自分の表情でこの優しい常連客が嫌な気持ちになるなんてあってはならない、と。
碧はグッと腹に力を入れて、顔に笑顔を張り付ける。
「わぁ、いいなぁ玄さんのお孫さん。
じゃ、遅くならないようにそろそろ帰らないと、だね。
お孫さんが帰ってきた時玄さんがいなかったら悲しくなるよ。」
「いやぁ、そこまで待ちわびていてくれたら嬉しいんだけどね。」
好々爺というにはまだまだ若い玄さんは、それでも嬉しそうに代金を払って帰って行った。
「いいなぁ。おじいちゃんとお買い物・・・か。」
ポツンと呟いた言葉は、店内に流れるリラックス音楽のBGMにかき消されたが、その表情は今にも泣いてしまいそうなほど悲し気だった。
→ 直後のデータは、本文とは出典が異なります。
-- ==== Sys2Proof/Machine/Ray.lean ====
section
/-! DEFINITION. Ray traversal, majors 0x5C to 0x5E (R241 to R253): box and triangle tests in exact arithmetic, the ray
stacks, and spawned rays. -/
namespace Sys2Proof.Machine

open Sys2Proof

/-! ## Exact values in units of 2^-149 (R247, R250) -/

/-- A value in units of 2^-149, or an infinity. -/
inductive Ext where
  | inf (neg : Bool)
  | fin (n : Int)
deriving DecidableEq, Repr

/-- An FP32 value that is no NaN (R42). -/
def extOf (b : Nat) : Option Ext :=
  match decodeF f32 b with
  | .nan _ => none
  | .inf n => some (.inf n)
  | .fin n m e => let v : Int := (m * 2 ^ (e + 149).toNat : Nat); some (.fin (if n then -v else v))

/-- The largest finite FP32 magnitude in those units. -/
def extMax : Int := ((2 ^ 24 - 1) * 2 ^ 253 : Nat)

/-- An exact value rounded to FP32 towards negative infinity (R245). -/
def roundDown (n : Int) : Ext :=
  let l := n.natAbs.log2
  let k : Nat := l - 23
  let r := n / (2 ^ k : Nat) * (2 ^ k : Nat)
  if r < -extMax then .inf true else if r > extMax then .fin extMax else .fin r

/-- An exact value rounded to FP32 towards positive infinity (R245). -/
def roundUp (n : Int) : Ext :=
  match roundDown (-n) with
  | .fin r => .fin (-r)
  | .inf b => .inf (!b)

/-- A quotient: n / d with d > 0, or an infinity. -/
inductive Quot where
  | inf (neg : Bool)
  | fin (n : Int) (d : Nat)
deriving DecidableEq, Repr

/-- a <= b. -/
def Quot.le : Quot → Quot → Bool
  | .inf true, _ => true
  | _, .inf false => true
  | .inf false, _ => false
  | _, .inf true => false
  | .fin n d, .fin m e => decide (n * e ≤ m * d)

/-- The larger of two. -/
def Quot.max (a b : Quot) : Quot := if a.le b then b else a
/-- The smaller of two. -/
def Quot.min (a b : Quot) : Quot := if a.le b then a else b

/-- A value of Ext as a quotient. -/
def Ext.quot : Ext → Quot
  | .inf n => .inf n
  | .fin n => .fin n (2 ^ 149)

/-- a <= b. -/
def Ext.le (a b : Ext) : Bool := a.quot.le b.quot

/-- (x - o) / d for d not zero, open where infinite operands give it no value (R247). -/
def slab (x o d : Ext) (ob db : Nat) : Quot :=
  let diff : Option Ext := match x, o with
    | .fin a, .fin b => some (.fin (a - b))
    | .inf n, .fin _ => some (.inf n)
    | .fin _, .inf n => some (.inf !n)
    | .inf n, .inf m => if n = m then none else some (.inf n)
  match diff, d with
  | some (.fin n), .fin e => .fin (if e < 0 then -n else n) e.natAbs
  | some (.fin _), .inf _ => .fin 0 1
  | some (.inf n), .fin e => .inf (n != decide (e < 0))
  | _, _ => .fin (Config.openReal ob db) 1

/-! ## Shared shapes (R242) -/

/-- The vector forms need SEW = 32 and a group of one register (R242). -/
def Hart.graphics (h : Hart) : Bool := decide (h.sew = 32 ∧ h.grp = 1) && h.maskFits

/-- A block, group or run of registers named in the window (R242). -/
def readBlock (x : Local) (sp : BitVec 7) (g : Nat) : Option Nat :=
  if sp.toNat < 96 then readV x sp g else none

/-- Register j, element i of a block of 32-bit elements. -/
def laneElem (v j i : Nat) : Nat := elem v (32 * j + i) 32

/-- The block with register j, element i replaced. -/
def setLaneElem (v j i x : Nat) : Nat := setElem v (32 * j + i) 32 x

/-- A block of registers written element by element: values by register, with kept elements as MASKZ and TAILZ say
(R104, R242). -/
def mergeBlock (h : Hart) (old regs : Nat) (stop : Option Nat) (vals : List (Nat × List Nat)) : Nat :=
  (List.range regs).foldl (fun v j =>
    v + loadMerge h 32 32 ((old >>> (1024 * j)) % 2 ^ 1024) stop (vals.map (fun p => (p.1, p.2.getD j 0))) * 2 ^ (1024 * j)) 0

/-! ## Nodes and triangles (R244 to R246) -/

/-- A node reference is internal (R245). -/
def isInternal (r : Nat) : Bool := decide (r ≠ 0 ∧ r % 2 = 0)

/-- n bytes at an offset of a node, a record or a descriptor. -/
def part (v ofs n : Nat) : Nat := (v >>> (8 * ofs)) % 2 ^ (8 * n)

/-- The reference of child c of a node (R245). -/
def childRef (node c : Nat) : Nat :=
  let m := part node (0x20 + 2 * c) 2
  if m / 2 ^ 15 = 1 then (part node 0 8 / 128 * 128 + 128 * (m % 2 ^ 15)) % 2 ^ 64
  else Nat.lor (Nat.lor ((part node 8 8 / 64 * 64 + 64 * (m / 16)) % 2 ^ 64) (m % 16 * 2)) 1

/-- The decoded box of child c on an axis: lo and hi; none when an origin is NaN (R245). -/
def childSlab (node c axis : Nat) : Option (Ext × Ext) :=
  match extOf (part node (0x10 + 4 * axis) 4) with
  | none => none
  | some (.inf n) => some (.inf n, .inf n)
  | some (.fin o) =>
    let e := (toSigned 8 (part node (0x1C + axis) 1) + 149).toNat
    let ql : Int := (part node (0x30 + 6 * c + axis) 1 * 2 ^ e : Nat)
    let qh : Int := (part node (0x33 + 6 * c + axis) 1 * 2 ^ e : Nat)
    some (roundDown (o + ql), roundUp (o + qh))

/-- Child c takes part in a test (R245). -/
def takesPart (node c : Nat) : Bool :=
  (part node 0x1F 1).testBit c
    && (List.range 3).all (fun a => decide (part node (0x30 + 6 * c + a) 1 ≤ part node (0x33 + 6 * c + a) 1))
    && (List.range 3).all (fun a => (extOf (part node (0x10 + 4 * a) 4)).isSome)

/-- The components of ray i: bits of ox, oy, oz, dx, dy, dz, tmin, tmax. -/
def rayBits (block i : Nat) : List Nat := (List.range 8).map (fun j => laneElem block j i)

/-- A ray meets a box between tmin and tmax: the entry distance, if it does (R247). -/
def boxEntry (node c : Nat) (bits : List Nat) (ray : List Ext) : Option Quot :=
  let axis (acc : Option (Quot × Quot)) (a : Nat) : Option (Quot × Quot) :=
    match acc, childSlab node c a with
    | some (ent, ext), some (lo, hi) =>
      let o := ray.getD a (.fin 0)
      let d := ray.getD (3 + a) (.fin 0)
      if d = .fin 0 then (if lo.le o && o.le hi then some (ent, ext) else none)
      else
        let p := slab lo o d (bits.getD a 0) (bits.getD (3 + a) 0)
        let q := slab hi o d (bits.getD a 0) (bits.getD (3 + a) 0)
        some (ent.max (p.min q), ext.min (p.max q))
    | _, _ => none
  match (List.range 3).foldl axis (some ((ray.getD 6 (.fin 0)).quot, (ray.getD 7 (.fin 0)).quot)) with
  | some (ent, ext) => if ent.le ext then some ent else none
  | none => none

/-- A hit enters the order by entry distance, after equal ones (R247). -/
def insertHit (c : Nat) (e : Quot) : List (Nat × Quot) → List (Nat × Quot)
  | [] => [(c, e)]
  | (k, f) :: rest => if f.le e then (k, f) :: insertHit c e rest else (c, e) :: (k, f) :: rest

/-- The hit list of a ray against a node (R247). -/
def hitList (node : Nat) (bits : List Nat) : Nat :=
  match bits.mapM extOf with
  | none => 0
  | some ray =>
    let hits := ((List.range 8).filter (takesPart node)).foldl (fun l c =>
      match boxEntry node c bits ray with | some e => insertHit c e l | none => l) []
    hits.length + ((hits.zipIdx).map (fun p => p.1.1 * 2 ^ (3 * p.2 + 4))).sum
「アオ、いつまでそこにいるんだ。勉強しないなら部屋戻ってろよ。」
洋一がさっきよりも砕けた口調で話しかけてきた。
店内に客はおらず、何より、家族間の気安さから出る口調だった。
「えっ、やるよ、やる。今から。
だからさ、ここで勉強させて、お願いっ。」
いつも断られるお願いを、居なくなってしまったとはいえ玄さんの前でOK出したからか、
洋一はダメとは言わず碧に背を向けてグラスやカップの片づけを再開した。
「へへへっ。今日はここで勉強できる。嬉しいなっ。」
店の端に置いてある、一人掛けのテーブル席は、碧の指定席のようなもので、碧はよくその席を利用した。
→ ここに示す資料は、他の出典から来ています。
-- ==== Sys2Proof/Machine/Slots.lean ====
section
/-! DEFINITION. The meaning of a slot by its (major, fn) pair and fields: the same meanings that the dispatch gives the
instructions that the decoder reads from such a slot (R69, R71, R77). -/
namespace Sys2Proof.Machine

open Sys2Proof

/-- The meanings of major 0x00. -/
def slot00 (fn : Nat) (a b c : BitVec 7) (e : Option Word) (s : State) : Host.Outcome State Fault Refusal :=
  match fn, e with
  | 1, _ => execAdd a b c s
  | 2, _ => execSub a b c s
  | 3, _ => execMul a b c s
  | 4, _ => execMulhs a b c s
  | 5, _ => execMulhz a b c s
  | 6, _ => execMadd a b c s
  | _, _ => .next s

/-- The meanings of major 0x01. -/
def slot01 (fn : Nat) (a b c : BitVec 7) (e : Option Word) (s : State) : Host.Outcome State Fault Refusal :=
  match fn, e with
  | 0, _ => execDivs a b c s
  | 1, _ => execDivz a b c s
  | 2, _ => execRems a b c s
  | 3, _ => execRemz a b c s
  | _, _ => .next s

/-- The meanings of major 0x02. -/
def slot02 (fn : Nat) (a b c : BitVec 7) (e : Option Word) (s : State) : Host.Outcome State Fault Refusal :=
  match fn, e with
  | 0, _ => execAndReg a b c s
  | 1, _ => execOrReg a b c s
  | 2, _ => execXorReg a b c s
  | 3, _ => execAndn a b c s
  | _, _ => .next s

/-- The meanings of major 0x03. -/
def slot03 (fn : Nat) (a b c : BitVec 7) (e : Option Word) (s : State) : Host.Outcome State Fault Refusal :=
  match fn, e with
  | 0, _ => execShl a b c s
  | 1, _ => execShrs a b c s
  | 2, _ => execShrz a b c s
  | 3, _ => execRotl a b c s
  | 4, _ => execRotr a b c s
  | _, _ => .next s

/-- The meanings of major 0x04. -/
def slot04 (fn : Nat) (a b c : BitVec 7) (e : Option Word) (s : State) : Host.Outcome State Fault Refusal :=
  match fn, e with
  | 0, none => execAddiShort a (c ++ b) s
  | 0, some x => execAddiLong a b x s
  | 1, none => execAndiShort a (c ++ b) s
  | 1, some x => execAndiLong a b x s
  | 2, none => execOriShort a (c ++ b) s
  | 2, some x => execOriLong a b x s
  | 3, none => execXoriShort a (c ++ b) s
  | 3, some x => execXoriLong a b x s
  | 4, none => execShliShort a (c ++ b) s
  | 4, some x => execShliLong a b x s
  | 5, none => execRotriShort a (c ++ b) s
  | 5, some x => execRotriLong a b x s
  | 6, _ => execLih a b (e.getD 0) s
  | _, _ => .next s

/-- The meanings of major 0x05. -/
def slot05 (fn : Nat) (a b c : BitVec 7) (e : Option Word) (s : State) : Host.Outcome State Fault Refusal :=
  match fn, e with
  | 0, _ => execSlts a b c s
  | 1, _ => execSltz a b c s
  | 2, _ => execSel a b c s
  | _, _ => .next s

/-- The meanings of major 0x06. -/
def slot06 (fn : Nat) (a b c : BitVec 7) (e : Option Word) (s : State) : Host.Outcome State Fault Refusal :=
  match fn, e with
  | 0, _ => execMins a b c s
  | 1, _ => execMinz a b c s
  | 2, _ => execMaxs a b c s
  | 3, _ => execMaxz a b c s
  | _, _ => .next s

/-- The meanings of major 0x07. -/
def slot07 (fn : Nat) (a b _c : BitVec 7) (e : Option Word) (s : State) : Host.Outcome State Fault Refusal :=
  match fn, e with
  | 0, _ => execClz a b s
  | 1, _ => execCtz a b s
  | 2, _ => execPopc a b s
  | 3, _ => execBswap a b s
  | _, _ => .next s

/-- The meanings of major 0x08. -/
def slot08 (fn : Nat) (a b c : BitVec 7) (e : Option Word) (s : State) : Host.Outcome State Fault Refusal :=
  match fn, e with
  | 0, none => execBextsShort a (b.extractLsb' 0 6) ((c ++ b).extractLsb' 6 6) s
  | 0, some x => execBextsLong a b x s
  | 1, none => execBextzShort a (b.extractLsb' 0 6) ((c ++ b).extractLsb' 6 6) s
  | 1, some x => execBextzLong a b x s
  | 2, _ => execBins a b (e.getD 0) s
  | _, _ => .next s

/-- The meanings of major 0x10. -/
def slot10 (fn : Nat) (a b c : BitVec 7) (e : Option Word) (s : State) : Host.Outcome State Fault Refusal :=
  match fn, e with
  | 0, none => execBrEqShort a b c s
  | 0, some x => execBrEqLong a b x s
  | 1, none => execBrNeShort a b c s
  | 1, some x => execBrNeLong a b x s
  | 2, none => execBrLtsShort a b c s
  | 2, some x => execBrLtsLong a b x s
  | 3, none => execBrGesShort a b c s
  | 3, some x => execBrGesLong a b x s
  | 4, none => execBrLtzShort a b c s
  | 4, some x => execBrLtzLong a b x s
  | 5, none => execBrGezShort a b c s
  | 5, some x => execBrGezLong a b x s
  | 6, none => execBrAnyShort a c s
  | 6, some x => execBrAnyLong a x s
  | _, _ => .next s

/-- The meanings of major 0x11. -/
def slot11 (fn : Nat) (a b c : BitVec 7) (e : Option Word) (s : State) : Host.Outcome State Fault Refusal :=
  match fn, e with
  | 0, none => execJmpShort (c ++ b) s
  | 0, some x => execJmpLong x s
  | 1, none => execJalShort a (c ++ b) s
  | 1, some x => execJalLong a x s
  | 2, _ => execJr a b s
  | _, _ => .next s

/-- The meanings of major 0x12. -/
def slot12 (fn : Nat) (a b c : BitVec 7) (e : Option Word) (s : State) : Host.Outcome State Fault Refusal :=
  match fn, e with
  | 0, none => execLrotShort a b c s
  | 0, some x => execLrotLong a b x s
  | 1, _ => execWbase b c s
  | _, _ => .next s

/-- The meanings of major 0x13. -/
def slot13 (fn : Nat) (_a _b _c : BitVec 7) (e : Option Word) (s : State) : Host.Outcome State Fault Refusal :=
  match fn, e with
  | 0, _ => execNop s
  | 1, _ => execYield s
  | _, _ => .next s

/-- The meanings of major 0x14. -/
def slot14 (fn : Nat) (a b c : BitVec 7) (e : Option Word) (s : State) : Host.Outcome State Fault Refusal :=
  match fn, e with
  | 0, _ => execLdsB a b c e s
  | 1, _ => execLdsH a b c e s
  | 2, _ => execLdsW a b c e s
  | 3, _ => execLdzB a b c e s
  | 4, _ => execLdzH a b c e s
  | 5, _ => execLdzW a b c e s
  | 6, _ => execLdD a b c e s
  | _, _ => .next s

/-- The meanings of major 0x15. -/
def slot15 (fn : Nat) (a b c : BitVec 7) (e : Option Word) (s : State) : Host.Outcome State Fault Refusal :=
  match fn, e with
  | 0, _ => execStB a b c e s
  | 1, _ => execStH a b c e s
  | 2, _ => execStW a b c e s
  | 3, _ => execStD a b c e s
  | _, _ => .next s

/-- The meanings of major 0x16. -/
def slot16 (fn : Nat) (_a b c : BitVec 7) (e : Option Word) (s : State) : Host.Outcome State Fault Refusal :=
  match fn, e with
  | 0, _ => execPf b c e s
  | 1, _ => execEvf b c e s
  | 2, _ => execUnpin b c e s
  | _, _ => .next s

/-- The meanings of major 0x38. -/
def slot38 (fn : Nat) (a b c : BitVec 7) (e : Option Word) (s : State) : Host.Outcome State Fault Refusal :=
  match fn, e with
  | 0, _ => execVld a b e s
  | 1, _ => execVlds a b c e s
  | 2, _ => execVldx a b c e s
  | 3, _ => execVldk a b c e s
  | _, _ => .next s

/-- The meanings of major 0x39. -/
def slot39 (fn : Nat) (a b c : BitVec 7) (e : Option Word) (s : State) : Host.Outcome State Fault Refusal :=
  match fn, e with
  | 0, _ => execVst a b e s
  | 1, _ => execVsts a b c e s
  | 2, _ => execVstx a b c e s
  | 3, _ => execVsbm a b e s
  | 4, _ => execVstk a b c e s
  | _, _ => .next s

/-- The meanings of major 0x3A. -/
def slot3A (fn : Nat) (a b c : BitVec 7) (e : Option Word) (s : State) : Host.Outcome State Fault Refusal :=
  match fn, e with
  | 0, _ => execAaddS a b c e s
  | 1, _ => execAandS a b c e s
  | 2, _ => execAorS a b c e s
  | 3, _ => execAxorS a b c e s
  | 4, _ => execAminS a b c e s
  | 5, _ => execAminsS a b c e s
  | 6, _ => execAmaxS a b c e s
  | 7, _ => execAmaxsS a b c e s
  | 8, _ => execAswapS a b c e s
  | 9, _ => execAcasS a b c e s
  | _, _ => .next s

/-- The meanings of major 0x3B. -/
def slot3B (fn : Nat) (a b c : BitVec 7) (e : Option Word) (s : State) : Host.Outcome State Fault Refusal :=
  match fn, e with
  | 0, _ => execAaddV a b c e s
  | 1, _ => execAandV a b c e s
  | 2, _ => execAorV a b c e s
  | 3, _ => execAxorV a b c e s
  | 4, _ => execAminV a b c e s
  | 5, _ => execAminsV a b c e s
  | 6, _ => execAmaxV a b c e s
  | 7, _ => execAmaxsV a b c e s
  | 8, _ => execAswapV a b c e s
  | 9, _ => execAcasV a b c e s
  | _, _ => .next s

/-- The meanings of major 0x3C. -/
def slot3C (fn : Nat) (_a b c : BitVec 7) (e : Option Word) (s : State) : Host.Outcome State Fault Refusal :=
  match fn, e with
  | 0, _ => execCwaitL (c ++ b) s
  | 1, _ => execCwaitS (c ++ b) s
  | _, _ => .next s

/-- The meanings of major 0x3D. -/
def slot3D (fn : Nat) (a b c : BitVec 7) (e : Option Word) (s : State) : Host.Outcome State Fault Refusal :=
  match fn, e with
  | 0, _ => execFwait a b e s
  | 1, _ => execVfwait a b c e s
  | 2, _ => execFfill a b c e s
  | _, _ => .next s

/-- The meanings of major 0x3E. -/
def slot3E (fn : Nat) (_a b _c : BitVec 7) (e : Option Word) (s : State) : Host.Outcome State Fault Refusal :=
  match fn, e with
  | 0, _ => execVpf b e s
  | 1, _ => execVevf b e s
  | _, _ => .next s

/-- The meanings of major 0x18. -/
def slot18 (fn : Nat) (a b c : BitVec 7) (e : Option Word) (s : State) : Host.Outcome State Fault Refusal :=
  match fn, e with
  | 0, _ => execVadd a b c s
  | 1, _ => execVsub a b c s
  | 2, _ => execVmul a b c s
  | 3, _ => execVmulhs a b c s
  | 4, _ => execVmulhz a b c s
  | 5, _ => execVmacc a b c s
  | _, _ => .next s

/-- The meanings of major 0x19. -/
def slot19 (fn : Nat) (a b c : BitVec 7) (e : Option Word) (s : State) : Host.Outcome State Fault Refusal :=
  match fn, e with
  | 0, _ => execVdivs a b c s
  | 1, _ => execVdivz a b c s
  | 2, _ => execVrems a b c s
  | 3, _ => execVremz a b c s
  | _, _ => .next s

/-- The meanings of major 0x1A. -/
def slot1A (fn : Nat) (a b c : BitVec 7) (e : Option Word) (s : State) : Host.Outcome State Fault Refusal :=
  match fn, e with
  | 0, _ => execVand a b c s
  | 1, _ => execVor a b c s
  | 2, _ => execVxor a b c s
  | 3, _ => execVandn a b c s
  | _, _ => .next s

/-- The meanings of major 0x1B. -/
def slot1B (fn : Nat) (a b c : BitVec 7) (e : Option Word) (s : State) : Host.Outcome State Fault Refusal :=
  match fn, e with
  | 0, _ => execVshl a b c s
  | 1, _ => execVshrs a b c s
  | 2, _ => execVshrz a b c s
  | _, _ => .next s

/-- The meanings of major 0x1C. -/
def slot1C (fn : Nat) (a b c : BitVec 7) (e : Option Word) (s : State) : Host.Outcome State Fault Refusal :=
  match fn, e with
  | 0, _ => execVmins a b c s
  | 1, _ => execVminz a b c s
  | 2, _ => execVmaxs a b c s
  | 3, _ => execVmaxz a b c s
  | _, _ => .next s

/-- The meanings of major 0x1D. -/
def slot1D (fn : Nat) (a b c : BitVec 7) (e : Option Word) (s : State) : Host.Outcome State Fault Refusal :=
  match fn, e with
  | 0, _ => execVsadds a b c s
  | 1, _ => execVsaddz a b c s
  | 2, _ => execVssubs a b c s
  | 3, _ => execVssubz a b c s
  | _, _ => .next s

/-- The meanings of major 0x20. -/
def slot20 (fn : Nat) (a b c : BitVec 7) (e : Option Word) (s : State) : Host.Outcome State Fault Refusal :=
  match fn, e with
  | 0, _ => execVfma a b c s
  | 1, _ => execVfadd a b c s
  | 2, _ => execVfsub a b c s
  | 3, _ => execVfmul a b c s
  | 4, _ => execVfdiv a b c s
  | 5, _ => execVfsqrt a b s
  | _, _ => .next s

/-- The meanings of major 0x21. -/
def slot21 (fn : Nat) (a b c : BitVec 7) (e : Option Word) (s : State) : Host.Outcome State Fault Refusal :=
  match fn, e with
  | 0, _ => execVfrcpe a b s
  | 1, _ => execVfrsqe a b s
  | 2, _ => execVfmin a b c s
  | 3, _ => execVfmax a b c s
  | 4, _ => execVfclass a b s
  | _, _ => .next s

/-- The meanings of major 0x22. -/
def slot22 (fn : Nat) (a b c : BitVec 7) (e : Option Word) (s : State) : Host.Outcome State Fault Refusal :=
  match fn, e with
  | 0, _ => execVfabs a b s
  | 1, _ => execVfneg a b s
  | 2, _ => execVfsgnj a b c s
  | _, _ => .next s

/-- The meanings of major 0x24. -/
def slot24 (fn : Nat) (a b c : BitVec 7) (e : Option Word) (s : State) : Host.Outcome State Fault Refusal :=
  match fn, e with
  | 0, _ => execVcmpeq a b c s
  | 1, _ => execVcmpne a b c s
  | 2, _ => execVcmplts a b c s
  | 3, _ => execVcmpltz a b c s
  | 4, _ => execVcmples a b c s
  | 5, _ => execVcmplez a b c s
  | _, _ => .next s

/-- The meanings of major 0x25. -/
def slot25 (fn : Nat) (a b c : BitVec 7) (e : Option Word) (s : State) : Host.Outcome State Fault Refusal :=
  match fn, e with
  | 0, _ => execVfcmpeq a b c s
  | 1, _ => execVfcmplt a b c s
  | 2, _ => execVfcmple a b c s
  | 3, _ => execVfcmpun a b c s
  | _, _ => .next s

/-- The meanings of major 0x28. -/
def slot28 (fn : Nat) (a b c : BitVec 7) (e : Option Word) (s : State) : Host.Outcome State Fault Refusal :=
  match fn, e with
  | 0, _ => execVfcvt a b c s
  | 1, _ => execVfcvts a b c s
  | 2, _ => execVfcvtz a b c s
  | 3, _ => execVfcvtts a b c s
  | 4, _ => execVfcvttz a b c s
  | _, _ => .next s

/-- The meanings of major 0x29. -/
def slot29 (fn : Nat) (a b c : BitVec 7) (e : Option Word) (s : State) : Host.Outcome State Fault Refusal :=
  match fn, e with
  | 0, _ => execVscvtf a b c s
  | 1, _ => execVzcvtf a b c s
  | _, _ => .next s

/-- The meanings of major 0x2A. -/
def slot2A (fn : Nat) (a b c : BitVec 7) (e : Option Word) (s : State) : Host.Outcome State Fault Refusal :=
  match fn, e with
  | 0, _ => execVwidens a b c s
  | 1, _ => execVwidenz a b c s
  | 2, _ => execVnarrs a b c s
  | 3, _ => execVnarrz a b c s
  | _, _ => .next s

/-- The meanings of major 0x2C. -/
def slot2C (fn : Nat) (a b c : BitVec 7) (e : Option Word) (s : State) : Host.Outcome State Fault Refusal :=
  match fn, e with
  | 0, _ => execVcmul a b c s
  | 1, _ => execVcmac a b c s
  | 2, _ => execVcconj a b s
  | 3, _ => execVcnorm a b s
  | _, _ => .next s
ここからだとカウンターの中にいる洋一の姿が良く見えた。
お客とたわいもない会話をしている姿も。
美味しくコーヒーを淹れるために真剣な顔つきをしている所も。
全部盗み見る事のできる貴重な場所だった。
特別混んでいない限り使われないそのテーブルは、
いつも碧のために空けてあるようなものだった。
古めかしい店の外観から新規のお客はたまたま飛び込んでくる数人しかおらず、後は馴染みの客が通ってくるのみ。
道楽でやっているならまだしも、これが生活の基盤となっている仕事なのでいつも家計は火の車だ。